Johnny Cash as the lonesome gunfighter doesn’t have to work hard to act troubled, regretful and sullen, but as effective as he is, truthfully he’s not much of an actor. Some of the other members of the cast were well-known western singers and stars. I’d like to add a special note of recognition to Karen Downes who played the saloon chorus girl, who sings “Skip to the Lou” in suitably sultry fashion. It was her only credit in either TV or the movies.
September 16th, 2015 at 11:39 pm
Johnny struggled through a few roles in movies and on television with almost no charisma what so ever off stage and not singing. He was almost as uncomfortable on screen as he made me.
This sounds like one of those ideas lucky to make it to the pilot stage. Stories based on country western music — they could have just called it Adultery and Prison Theater or My Ex is Cheating on Me With a Truck Driver on the Last Train to Yuma.

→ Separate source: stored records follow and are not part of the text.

-- ==== Sys2Proof/Machine/Boot.lean ====
section
/-! DEFINITION. Boot (R438 to R440), topology discovery (R431, R432), attestation (R441), worlds and the region table (R434 to R437),
power, cooling and soft errors (R442, R443), and the stop by the debugger (R392). -/

namespace Sys2Proof.Machine

/-! ### The reset sequence (R438 to R440) -/

/-- An image runs: its header gives the length of its body, and both signatures of header and body verify under the keys of the flash (R439). -/
def imageVerifies (i : Config.Image) : Bool :=
  i.len == i.body.length && i.header.length == 256 && i.slh.length == 16224 &&
    Config.rsaVerifies (Config.flashKey 0) (i.header ++ i.body) i.rsa && Config.slhVerifies (Config.flashKey 1) (i.header ++ i.body) i.slh

/-- An image slot of the module flash is accepted: every image of it runs, and none is older than its KIND's rollback counter allows (R439,
R440). -/
def State.slotVerifies (s : State) (slot : Nat) : Bool :=
  (Config.flash slot).all fun i => imageVerifies i &&
    s.hubs.all fun (h : Nat × Hub) => h.2.fuses.all fun f => f.1 != i.kind.toNat || decide (f.2 ≤ i.svn.toNat)

/-- The public keys of the flash are those whose hashes the fuses of both hubs hold (R438). -/
def keysVerify : Bool := (upTo 2).all fun h => (upTo 2).all fun k => Config.sha384 (Config.flashKey k) == Config.keyHash h k

/-- The slot of the running images: A, or B where A fails (R439). -/
def State.imageSlot (s : State) : Nat := if s.slotVerifies 0 then 0 else 1

/-- PERST_RELEASE (R438, R439): Renrak runs its ROM, checks the keys and verifies the images, those of slot B where slot A fails; where
both fail, boot stops. Where a key fails, it stops too. DESIGN CHOICE (log 40). -/
def execPerstRelease (s : State) : Out :=
  if s.boot ≠ .held then .next s
  else .next { s with boot := if keysVerify && (s.slotVerifies 0 || s.slotVerifies 1) then .verified else .stopped }

/-- K_DIE_RELEASE (R438): the K-dies are released and discovery runs. -/
def execKDieRelease (s : State) : Out := .next (if s.boot = .verified then { s with boot := .discovering, releasedAt := s.time } else s)

/-- ROLLBACK_FUSE_BLOW (R440): after a successful boot the counter of a KIND rises to the image's SVN, where the image asks. -/
def execRollbackFuseBlow (hub kind : Nat) (s : State) : Out :=
  match (Config.flash s.imageSlot).find? fun i => i.kind.toNat == kind with
  | some i =>
    if s.boot = .running ∧ i.asks then
      let h := s.hub hub
      .next (s.setHub hub { h with fuses := Sparse.put h.fuses kind (max ((Sparse.find? h.fuses kind).getD 0) i.svn.toNat) })
    else .next s
  | none => .next s

/-! ### Topology discovery (R431, R432) -/

/-- Key of a die port. -/
def diePortKey (die port : Nat) : Nat := die * 16 + port
def State.diePort (s : State) (die port : Nat) : DiePort := (Sparse.find? s.diePorts (diePortKey die port)).getD {}
def State.setDiePort (s : State) (die port : Nat) (x : DiePort) : State :=
  { s with diePorts := Sparse.put s.diePorts (diePortKey die port) x }

/-- Ports of a die of the module: eight of a K-die (R432); a hub die has the four that R10 gives it, and how many more is open (log 26). -/
def portsOf (die : Nat) : Nat := if die < 6 then 8 else max 4 (Config.hubPorts die).toNat

/-- The partner that a port of K-die `d` has on the module (R9, R10, R432): ports 0 and 1 of the dies in columns 0 and 2 reach the hub die
at their end, ports 4, 5 and 6 are the weave links to the lower column, the higher column and the other row. Which two ports of the hub die
belong to row 1 the spec does not say: the model takes 2 and 3. DESIGN CHOICE (log 26). -/
def weavePeer (d port : Nat) : Option (Nat × Nat) :=
  let col := d % 3
  if port < 2 then (if col = 1 then none else some (if col = 0 then 6 else 7, port + 2 * (d / 3)))
  else if port = 4 then (if col = 0 then none else some (d - 1, 5))
  else if port = 5 then (if col = 2 then none else some (d + 1, 4))
  else if port = 6 then some ((d + 3) % 6, 6)
  else none

/-- The partner of a port where the module fixes it: that of a K-die's port, or of the four ports of a hub die that reach K-dies. -/
def wiredPeer (die port : Nat) : Option (Option (Nat × Nat)) :=
  if die < 6 then some (weavePeer die port)
  else if die < 8 ∧ port < 4 then some (some ((if die = 6 then 0 else 2) + 3 * (port / 2), port % 2))
  else none

/-- A UCIe module of a bare K-die, which leads where its integrator has bonded it (R10, R432). -/
def State.exposed (s : State) (die port : Nat) : Bool := s.bare && decide (die < 6) && decide (port < 4)

/-- Two ports may be partners as the module is wired, or as an integrator wires a bare K-die. -/
def State.mayPair (s : State) (die port die' port' : Nat) : Bool :=
  s.exposed die port || (s.bare && decide (6 ≤ die)) ||
    (match wiredPeer die port with
     | some p => p == some (die', port')
     | none => true)

/-- The die to which a message at die `a` goes next on its way to die `b` (R9, R10): along its row and then to the other row; from a hub
die to a K-die by the nearest die of that row, so that the way to K-dies 1 and 4 crosses one weave link (log 41). A die beyond the module
is reached only as a partner. -/
def nextHop (a b : Nat) : Nat :=
  let toward (col : Nat) (last : Nat) : Nat := if a % 3 < col then a + 1 else if col < a % 3 then a - 1 else last
  if b < 6 then
    if a < 6 then toward (b % 3) ((a + 3) % 6)
    else if a < 8 then b / 3 * 3 + (if a = 6 then 0 else 2)
    else b
  else if b < 8 then
    if a < 6 then toward (if b = 6 then 0 else 2) b
    else if a < 8 then (if a = 6 then 0 else 2)
    else b
  else b

/-- Word 0 of a topology entry (R432). -/
def topoWord0 (x : Discover) : Word := word (x.kind * 2 ^ 56 + x.die % 16 * 2 ^ 52 + x.nport % 16 * 2 ^ 48 + x.range.toNat)

/-- What a die of this module declares. -/
def declares (die port : Nat) : Discover := { kind := if die < 6 then 1 else 2, die, port, nport := portsOf die, range := 0 }

/-- An entry of the topology table, PEER all none where it is new. -/
def State.topoEntry (s : State) (die : Nat) : Word × Word := (Sparse.find? s.topo die).getD (0, 0xFFFF_FFFF_FFFF_FFFF)

/-- The partner of port `p` of die `d` recorded in its entry's PEER byte. -/
def State.setPeer (s : State) (x : Discover) (p peer : Nat) : State :=
  let (w0, w1) := s.topoEntry x.die
  let w0 := if w0 = 0 then topoWord0 x else w0
  { s with topo := Sparse.put s.topo x.die (w0, if p < 8 then setBits w1 (8 * p + 7) (8 * p) peer else w1) }

/-- Every die of the module is in the table, or a K-die where the part is a bare one, and every port of these has a partner or none. The ports
of an integrator's dies are its own to report (R430, R431). -/
def State.allResolved (s : State) : Bool :=
  (if s.bare then s.topo.any fun e => decide (e.1 < 6) else (upTo 8).all fun d => (Sparse.find? s.topo d).isSome) &&
    s.topo.all fun e => 3 ≤ bits e.2.1 63 56 ||
      (upTo (bits e.2.1 51 48)).all fun p => (s.diePort e.1 p).peer.isSome || (s.diePort e.1 p).closed

/-- STATUS in entry 0 (R432). -/
def State.markTopo (s : State) (done : Bool) : State :=
  let (w0, w1) := s.topoEntry 0
  { s with topo := Sparse.put s.topo 0 (w0 ||| (if done then word (2 ^ 47) else 0) ||| (if s.mismatch then word (2 ^ 46) else 0), w1) }

/-- A region table taken by every home: bytes that leave the secure world are zeroed first, also where a way holds them (R437). -/
def State.setRegions (s : State) (new : List (Nat × Word × Word)) : State :=
  let leaves (o : Nat) : Bool := secureAt s.secureRegions o && !secureAt new o
  { s with
    secureRegions := new
    mem := s.mem.filter fun c => !leaves c.1
    clusters := s.clusters.map fun c => (c.1, c.2.clearWords fun w => s.isLocal w && leaves (localOf w)) }

/-- Discovery ends once the table is complete: boot stops on MISMATCH; otherwise MODID is written (log 69), the region table is cleared, every
block is non-secure, and the command-processor firmware starts (R438). -/
def State.settleBoot (s : State) : State :=
  if s.boot ≠ .discovering then s
  else if s.mismatch then { s.markTopo false with boot := .stopped }
  else if !s.allResolved then s
  else
    let clear (c : Nat × Cluster) : Nat × Cluster := (c.1, { c.2 with secure := false })
    let t := (s.markTopo true).setRegions []
    { t with
      boot := .running, secureBlocks := []
      modid := word (Config.moduleNumber % Config.modules), numbered := true
      clusters := t.clusters.map clear
      dies := t.dies.map fun (d : Nat × Die) => (d.1, { d.2 with ropeSecure := false })
      hubs := t.hubs.map fun (h : Nat × Hub) => (h.1, { h.2 with secure := false }) }

/-- The bytes of a DISCOVER message: kind, die, port, ports, range (log 13). -/
def discoverData (x : Discover) : List Byte :=
  [BitVec.ofNat 8 x.kind, BitVec.ofNat 8 x.die, BitVec.ofNat 8 x.port, BitVec.ofNat 8 x.nport] ++ bytesOf 6 x.range.toNat

/-- DISCOVER_SEND (R431): the boot agent of a die sends DISCOVER on every port. -/
def execDiscoverSend (die : Nat) (s : State) : Out :=
  let ms := (upTo (portsOf die)).map fun p =>
    (5, 0, ({ sdie := die, ddie := 0, addr := 0, tag := p, exp := 0, data := discoverData (declares die p) } : DieMsg))
  let t := { s with dieOut := s.dieOut ++ ms }
  let (w0, w1) := t.topoEntry die
  .next { t with topo := Sparse.put t.topo die (if w0 = 0 then topoWord0 (declares die 0) else w0, w1) }

/-- DISCOVER_TIMEOUT (R431): a port without an answer 100 µs after the release of the K-dies has no partner. -/
def execDiscoverTimeout (die port : Nat) (s : State) : Out :=
  let p := s.diePort die port
  if p.peer.isSome || s.time.toNat < s.releasedAt.toNat + 100000 then .next s
  else .next (((s.setDiePort die port { p with closed := true }).setPeer (declares die port) port 0xFF).settleBoot)

/-- DIE_MGMT_DISCOVER (R431, R432): the partner of a port is recorded; two dies with one number, or two ports that disagree about their
link, set MISMATCH. A port that the module wires has no partner but the wired one (R9, R10). -/
def execDieMgmtDiscover (die port : Nat) (x : Discover) (s : State) : Out :=
  let p := s.diePort die port
  let far := s.diePort x.die x.port
  let old := (Sparse.find? s.topo x.die).map fun e => e.1 &&& 0xFFFF_3FFF_FFFF_FFFF
  let bad := (old.isSome && old != some (topoWord0 x)) || (p.peer.isSome && p.peer != some (x.die, x.port)) ||
    (far.peer.isSome && far.peer != some (die, port)) || x.die == die ||
    !s.mayPair die port x.die x.port || !s.mayPair x.die x.port die port
  if bad then .next ({ s with mismatch := true } : State).settleBoot
  else
    let t := (s.setDiePort die port { p with peer := some (x.die, x.port), closed := false }).setPeer (declares die port) port
      (x.die % 16 * 16 + x.port % 16)
    .next ((t.setPeer x x.port (die % 16 * 16 + port % 16)).settleBoot)

/-! ### Attestation (R441, R443) -/

/-- The measurements: the SHA-384 digest of each running image, the fused key hashes, the rollback counters, and the log of soft errors. -/
def State.measurements (s : State) (hub : Nat) : List Byte :=
  let h := s.hub hub
  ((Config.flash s.imageSlot).flatMap fun i => bytesOf 48 (Config.sha384 (i.header ++ i.body)).toNat) ++
    ((upTo 2).flatMap fun k => bytesOf 48 (Config.keyHash hub k).toNat) ++ (h.fuses.flatMap fun f => [BitVec.ofNat 8 f.1, BitVec.ofNat 8 f.2]) ++
    h.log.flatMap fun e => bytesOf 4 e.1 ++ bytesOf 4 e.2

/-- A response with its RSA-3072 and its SLH-DSA signature. -/
def State.answerSpdm (s : State) (hub : Nat) (l : List Byte) : State :=
  let h := s.hub hub
  s.setHub hub { h with spdm := (l, Config.rsaSignature hub l, Config.slhSignature hub l) :: h.spdm }

/-- GET_MEASUREMENTS (R441). -/
def execGetMeasurements (hub : Nat) (s : State) : Out := .next (s.answerSpdm hub (s.measurements hub))
/-- CHALLENGE (R441): the response covers the nonce. -/
def execChallenge (hub : Nat) (nonce : BitVec 256) (s : State) : Out :=
  .next (s.answerSpdm hub (bytesOf 32 nonce.toNat ++ s.measurements hub))

/-! ### Worlds (R433 to R437) -/

/-- Entry `i` of the region table without its reserved bits (R435). -/
def regionEntry (w0 w1 : Word) : Word × Word :=
  (word (bits w0 63 62 * 2 ^ 62 + bits w0 45 16 * 65536), word (bits w1 31 0))

/-- The entry put at its number, in order. -/
def putRegion (i : Nat) (e : Word × Word) : List (Nat × Word × Word) → List (Nat × Word × Word)
  | [] => [(i, e)]
  | x :: r => if x.1 = i then (i, e) :: r else if i < x.1 then (i, e) :: x :: r else x :: putRegion i e r

/-- REGION_TABLE_WRITE (R435, R437): every home takes the entry. -/
def execRegionTableWrite (entry : BitVec 8) (w0 w1 : Word) (s : State) : Out :=
  .next (s.setRegions (putRegion entry.toNat (regionEntry w0 w1) s.secureRegions))

/-- No unit occupies a block, and no command that it has released still runs (R434). -/
def State.blockIdle (s : State) : Block → Bool
  | .cluster d c =>
    let k := clusterId d c
    !(s.units.any fun u => u.clusterId == k) && (s.cluster k).running.isEmpty && (s.cluster k).nodeCopies.isEmpty &&
      (upTo 8).all fun p => (s.core (k * 16 + p)).q1.isEmpty
  | .wain d k g =>
    !(s.units.any fun u => u.loc.die == d && u.loc.cluster == Config.clustersPerDie + k && u.loc.core == g) &&
      !((s.cluster (clusterId d (Config.clustersPerDie + k))).running.any fun r => r.req.by'.loc.core == g)
  | .rope d => (s.die d).q5.isEmpty && (s.die d).rope.isNone
  | .command h =>
    !(s.queues.any fun q => hubOfQueue q.1 == h && (!q.2.running.isEmpty || !q.2.replays.isEmpty || !q.2.phases.isEmpty)) &&
      !(s.replays.any fun r => r.hub == h)
  | .hostLink h => (s.hub h).atomics.isEmpty
  | .lpddrCopy p =>
    !((s.cluster (clusterId (6 + p / 12) (Config.clustersPerDie + p % 12 / 8))).running.any fun r => r.req.by'.loc.core == p % 12 % 8)

/-- BLOCK_WORLD_SET (R434): an idle block takes the WORLD bit of the record of the job that starts. -/
def execBlockWorldSet (b : Block) (job : BitVec 12) (s : State) : Out :=
  let secure := (s.jobWord job.toNat 3).getLsbD 62
  if !s.blockIdle b then .next s
  else
    let listed := if secure then (if s.secureBlocks.contains b then s.secureBlocks else s.secureBlocks ++ [b])
      else s.secureBlocks.filter (· ≠ b)
    match b with
    | .cluster d c => .next (s.setCluster (clusterId d c) { s.cluster (clusterId d c) with secure })
    | .rope d => .next (s.setDie d { s.die d with ropeSecure := secure })
    | .command h => .next (s.setHub h { s.hub h with secure })
    | .wain _ _ _ => .next { s with secureBlocks := listed }
    | .hostLink _ => .next { s with secureBlocks := listed }
    | .lpddrCopy _ => .next { s with secureBlocks := listed }

/-! ### Power, cooling and soft errors (R442, R443) -/

/-- POWER_LIMIT: new array grants are held. -/
def execPowerLimit (s : State) : Out := .next { s with powerHold := true }
/-- POWER_BELOW_LIMIT: the hold is lifted. -/
def execPowerBelowLimit (s : State) : Out := .next { s with powerHold := false }
/-- THERMAL_STOP: the module stops until the next reset. -/
def execThermalStop (s : State) : Out := .next { s with stopped := true }

/-- SINGLE_BIT_ERROR: corrected and counted. -/
def execSingleBitError (_die _block : Nat) (s : State) : Out := .next { s with softErrors := s.softErrors + 1 }

/-- DOUBLE_BIT_ERROR: logged with its die and block, and the launch of the access that read it is cancelled with REASON 2. -/
def execDoubleBitError (die block : Nat) (reader : Option (BitVec 32)) (s : State) : Out :=
  let hub := hubOfDie die
  let h := s.hub hub
  let t := s.setHub hub { h with log := h.log ++ [(die, block)] }
  match reader with
  | some l => .next (t.cancelLaunch l 2)
  | none => .next t

/-! ### The debugger (R392) -/

/-- DEBUGGER_STOP: the unit at a place issues nothing from its next bundle boundary on; nothing more of the debugger is given (log 28). -/
def execDebuggerStop (l : Loc) (s : State) : Out :=
  .next (s.modUnits (fun u => u.placed && u.loc == l && !u.away) fun u => { u with debug := true })

end Sys2Proof.Machine
end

September 16th, 2015 at 11:44 pm
You can see in Cash’s eyes just how much he’s faking it on the outside and squirming on the inside.
September 17th, 2015 at 11:02 am
I can’t think of the title but Johnny even starred as a cop killer in a noirish crime meller available on YouTube.
as you say the eyes don’t lie.
September 17th, 2015 at 12:20 pm
Perhaps it’s this one: FIVE MINUTES TO LIVE
https://www.youtube.com/watch?v=CS0im1Zz9HI
September 18th, 2015 at 9:04 am
That’s the one.
September 18th, 2015 at 1:27 pm
We think Johnny Cash’s best performance was in “Swan Song” (1974), an episode of COLUMBO:
http://www.imdb.com/title/tt0071351/
September 18th, 2015 at 2:39 pm
You may be right. Says one reviewer on IMDb:
“This Columbo episode is a real treat, as it features a singing Johnny Cash and footage from one of his actual concerts. Cash plays a singing evangelist who, with his domineering wife, travels the country performing religious music in order to raise money for a new tabernacle.”
which sounds as though they created the story with him in mind.
I have one or maybe two seasons of COLOMBO on DVD, but I’ve been neglecting them. Time to start watching them, I think.